/-- R405 to R410, R412, R415: every Ndeler command, written with its CRC and the next SEQ into a free mailbox, is taken in its turn; a mailbox with a command in hand takes none. With nothing else
waiting it ends with the status of
the first check that fails, or with HOST_LOST, or runs and ends or waits as its own rules say. The end of a command writes the reply
with its CRC into MBX_CMD, then STATUS DONE and the result, and touches nothing but that mailbox and its interrupt. -/
def Obligations.NdCommandsRun : Prop := ∀ (s : State) (k : Fin 16) (p : List Byte),
  (∀ r ∈ ndRows k p, s.Live →
    (firmwareRuns s.ctl s.dev = false ∨ inHand (s.dev.mbx k.val) = true ∨ (s.dev.mbx k.val).st = .notReady → exec r.1 s = .next (s.withDev s.here)) ∧
    (firmwareRuns s.ctl s.dev = true → inHand (s.dev.mbx k.val) = false → (s.dev.mbx k.val).st ≠ .notReady → exec r.1 s = .next (s.withDev (takeUntil .done k.val s.ctl 32
      (s.here.modMbx k.val (fun m => { putArea 0 (sealed r.2.1 (nextSeq s k.val) 0 r.2.2) m with st := .pending })))))) ∧
  (∀ r ∈ ndRows k p, Takes s k.val r.2.1 r.2.2 →
    (∀ st, notAccepted r.2.1 r.2.2 (taken s k.val r.2.1 r.2.2) = some st → exec r.1 s = .next (s.withDev (endCommand k.val r.2.1 (nextSeq s k.val) st [] s.ctl (taken s k.val r.2.1 r.2.2)))) ∧
    (notAccepted r.2.1 r.2.2 (taken s k.val r.2.1 r.2.2) = none → hostGone r.2.1 r.2.2 (taken s k.val r.2.1 r.2.2) = true →
      exec r.1 s = .next (s.withDev (endCommand k.val r.2.1 (nextSeq s k.val) 9 [] s.ctl (taken s k.val r.2.1 r.2.2)))) ∧
    (notAccepted r.2.1 r.2.2 (taken s k.val r.2.1 r.2.2) = none → hostGone r.2.1 r.2.2 (taken s k.val r.2.1 r.2.2) = false →
      exec r.1 s = .next (s.withDev (settleCommand k.val r.2.1 (nextSeq s k.val) (runOpcode .done k.val r.2.1 r.2.2 s.ctl (taken s k.val r.2.1 r.2.2)) s.ctl)))) ∧
  (∀ (op seq st : Nat) (reply : List Byte) (d : Dev), reply.length ≤ 4080 →
    let t := endCommand k.val op seq st reply s.ctl d
    (t.mbx k.val).st = .done ∧ (t.mbx k.val).result = BitVec.ofNat 4 st ∧ (t.mbx k.val).seq = BitVec.ofNat 16 seq ∧ (t.mbx k.val).irqPend = true ∧
    areaBytes (t.mbx k.val) 0 (16 + reply.length) = sealed op seq st reply ∧ (∀ j, j ≠ k.val → t.mbx j = d.mbx j) ∧ { t with silkai := d.silkai, out := d.out } = d)

/-- Row `i` ends with a status and a reply, and leaves the device it was taken in changed to `f` of it. -/
def Sys2Proof.Ends (s : State) (k : Fin 16) (i : Instr) (op : Nat) (bs : List Byte) (st : Nat) (reply : List Byte) (f : Dev → Dev) : Prop :=
  exec i s = .next (s.withDev (endCommand k.val op (nextSeq s k.val) st reply s.ctl (f (taken s k.val op bs))))

/-- R417 to R419, R426, R429, R510, R512: what the Ndeler commands of identity, tiers, buffers, regions, fabric, faults, retirement, power and telemetry do when
their checks pass. -/
def Obligations.NdSetupCommandsAct : Prop := ∀ (s : State) (k : Fin 16) (p : List Byte),
  (Takes s k.val 1 p → leAt p 0 1 = 3 → leAt p 1 1 ≤ 2 → ∃ reply, Ends s k (.ndHello k p) 1 p 0 reply id ∧ reply.length = 32 ∧ leAt reply 0 2 = 0xC096 ∧ leAt reply 4 1 = 3 ∧ leAt reply 5 1 = 2 ∧
    leAt reply 8 4 = s.ctl.boot.fwVersion.toNat ∧ leAt reply 12 1 = s.ctl.boot.fwSlot.toNat ∧ leAt reply 16 8 = s.ctl.fuses.serial.toNat ∧ leAt reply 24 1 = k.val) ∧
  (Takes s k.val 0x0100 p → s.dev.silkai.allocs = [] → s.dev.life.loaded = false → leAt p 0 1 < 2 → leAt p 1 1 ≤ 3 → Ends s k (.ndTierMode k p) 0x0100 p 0 [] (fun d =>
    d.modFar (fun f => { f with unified := leAt p 0 1 == 1, peers := (List.range (leAt p 1 1)).map (fun i => leAt p (4 + 2 * i) 2) }))) ∧
  (∀ h a : Nat, Takes s k.val 0x0101 p → leAt p 0 8 ≠ 0 → leAt p 8 1 = 0 → leAt p 9 1 = 0 → leAt p 10 1 ≤ 30 → s.dev.far.unified = false → freeHandle s.dev = some h →
    findPlace s.dev.free 0 0x7FE0000000 (2 ^ max 12 (leAt p 10 1)) (roundUp (leAt p 0 8) 4096) (nearTaken s.dev) = some a →
    Ends s k (.ndAlloc k p) 0x0101 p 0 (payloadOf 32 [(0, 4, h), (8, 8, a), (16, 8, roundUp (leAt p 0 8) 4096), (24, 4, 0)]) (fun d => ({ d with free := d.free + 2 }).modSilkai (fun m =>
      { m with allocs := tabPut m.allocs h { tier := 0, addr := a, size := roundUp (leAt p 0 8) 4096, extent := roundUp (leAt p 0 8) 4096 } }))) ∧
  (∀ a : Alloc, Takes s k.val 0x0102 p → tabFind s.dev.silkai.allocs (leAt p 0 4) = some a → a.tier ≠ 1 → a.addr < 0x200000000000 →
    (s.dev.silkai.regions.all (fun r => !overlaps a.addr a.extent r.2.base r.2.len)) = true → Ends s k (.ndFree k p) 0x0102 p 0 [] (fun d =>
      d.modSilkai (fun m => { m with allocs := tabDel m.allocs (leAt p 0 4) }))) ∧
  (∀ i : Nat, let b := withByte 0 0 p;
    Takes s k.val 0x0103 b → leAt b 1 1 < 16 → leAt b 16 8 ≠ 0 → registrable s.dev (leAt b 8 8) (leAt b 16 8) = true →
    findFree s.dev.free 0 4096 (fun i => (tabFind s.dev.silkai.regions i).isSome) = some i → Ends s k (.ndRegionRegister k p) 0x0103 b 0 (payloadOf 8 [(0, 4, i)]) (fun d =>
      ({ d with free := d.free + 1 }).modSilkai (fun m => { m with regions := tabPut m.regions i { base := leAt b 8 8, len := leAt b 16 8, engine := bitAt (leAt b 1 1) 0, fabRd := bitAt (leAt b 1 1) 1, fabWr := bitAt (leAt b 1 1) 2, fabAtom := bitAt (leAt b 1 1) 3 } }))) ∧
  (let b := withByte 0 1 p;
    Takes s k.val 0x0103 b → leAt b 1 1 < 16 → (tabFind s.dev.silkai.regions (leAt b 4 4)).isSome = true → Ends s k (.ndRegionUnregister k p) 0x0103 b 0 (payloadOf 8 []) (fun d =>
      d.modSilkai (fun m => { m with regions := tabDel m.regions (leAt b 4 4) }))) ∧
  (Takes s k.val 0x0401 p → s.dev.life.loaded = false → s.dev.fab.flows = [] → Ends s k (.ndFabLeave k p) 0x0401 p 0 [] (fun d =>
    d.modFab (fun f => { f with joined := false, leaving := false }))) ∧
  (Takes s k.val 0x0403 p → (s.dev.flow (leAt p 0 2)).state = .failed → Ends s k (.ndFlowClose k p) 0x0403 p 0 [] (fun d => d.modFlow (leAt p 0 2) (fun x => { x with state := .closed }))) ∧
  (∀ g : Group, let b := withByte 0 1 p;
    Takes s k.val 0x0404 b → s.dev.fab.joined = true → leAt b 4 4 = 0 → leAt b 9 1 < 4 → tabFind s.dev.coll.groups (leAt b 2 2) = some g → s.dev.life.loaded = false → ∃ t,
      exec (.ndCollGroupDelete k p) s = .next t ∧ t.dev.coll.groups = tabDel s.dev.coll.groups (leAt b 2 2) ∧ (t.dev.mbx k.val).st = .done ∧ (t.dev.mbx k.val).result = 0) ∧
  (let b := withByte 0 1 p;
    Takes s k.val 0x0600 b → s.ctl.cfg.faultCfgLock = false → leAt b 4 1 = 1 → leAt b 5 1 ≤ 3 → 20 ≤ leAt b 8 4 → leAt b 8 4 ≤ 10000 → Ends s k (.ndFaultCfgPin k p) 0x0600 b 0 [] (fun d =>
      d.modFc (fun f => setPinMode false { f with threshold := BitVec.ofNat 2 (leAt b 5 1), pulseMinUs := BitVec.ofNat 14 (leAt b 8 4) }))) ∧
  (let b := withByte 0 0 p;
    Takes s k.val 0x0600 b → s.ctl.cfg.faultCfgLock = false → leAt b 2 2 < 480 → (s.dev.fc.src (leAt b 2 2)).lock = false → sevFixed (leAt b 2 2) = false → leAt b 4 1 ≤ 3 → leAt b 5 1 = 0 →
      Ends s k (.ndFaultCfgSource k p) 0x0600 b 0 [] (fun d => d.modFc (writeSeverity false (leAt b 2 2) (leAt b 4 1 + 256)))) ∧
  (∀ q ∈ [(Instr.ndFaultLogFaults k p, 0), (.ndFaultLogOrphans k p, 1), (.ndFaultLogRepairs k p, 2)], let b := withByte 0 q.2 p;
    Takes s k.val 0x0601 b → leAt b 12 1 = 0 → leAt b 8 4 ≤ 4064 / (logEntries q.2 s.dev).1 →
    Ends s k q.1 0x0601 b 0 (entriesReply (logEntries q.2 s.dev).1 (leAt b 4 4) (leAt b 8 4) (logEntries q.2 s.dev).2.length (logEntries q.2 s.dev).2) id) ∧
  (let b := withByte 0 1 p;
    Takes s k.val 0x0602 b → leAt b 4 4 < 512 → (s.dev.pc (leAt b 4 4)).st = .active → s.dev.near.pcs.any (fun p => pcStaged p.2) = false →
    Ends s k (.ndRetirePcRetrain k p) 0x0602 b 0 [] (wantRetrain (leAt b 4 4))) ∧
  (let b := withByte 0 2 p;
    Takes s k.val 0x0602 b → leAt b 4 4 < 512 → (s.dev.pc (leAt b 4 4)).st ≠ .retired → s.dev.near.pcs.any (fun p => pcStaged p.2) = false →
    Ends s k (.ndRetirePcRetire k p) 0x0602 b 0 [] (degrade (leAt b 4 4))) ∧
  (let b := withByte 0 3 p;
    Takes s k.val 0x0602 b → leAt b 4 4 < 64 → bitAt s.dev.fab.laneFail.toNat (leAt b 4 4) = false →
    Ends s k (.ndRetireEthLane k p) 0x0602 b 0 [] (fun d => flashLog s.ctl 4 (leAt b 4 4) 0 0 (failLane (leAt b 4 4) s.ctl d))) ∧
  (Takes s k.val 0x0700 p → 400 ≤ leAt p 0 4 → leAt p 0 4 ≤ 1600 → leAt p 4 4 = 0 → Ends s k (.ndPowerLimit k p) 0x0700 p 0 [] (fun d =>
    d.modPwr (fun w => { w with limit := BitVec.ofNat 11 (leAt p 0 4) }))) ∧
  (let b := withByte 0 1 p;
    Takes s k.val 0x0702 b → 100 ≤ leAt b 4 4 → leAt b 4 4 ≤ 1000000 → Ends s k (.ndTelemetryPeriod k p) 0x0702 b 0 [] (fun d =>
      d.modSilkai (fun m => { m with period := BitVec.ofNat 32 (leAt b 4 4) }))) ∧
  (let b := withByte 0 2 p;
    Takes s k.val 0x0702 b → Ends s k (.ndTelemetryRewrite k p) 0x0702 b 0 [] (rewriteTelemetry s.ctl))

====

» Your instructions
Pick every line of the data that includes the string "sealed".

» Solution to the problem
      (s.here.modMbx k.val (fun m => { putArea 0 (sealed r.2.1 (nextSeq s k.val) 0 r.2.2) m with st := .pending })))))) ∧
    areaBytes (t.mbx k.val) 0 (16 + reply.length) = sealed op seq st reply ∧ (∀ j, j ≠ k.val → t.mbx j = d.mbx j) ∧ { t with silkai := d.silkai, out := d.out } = d)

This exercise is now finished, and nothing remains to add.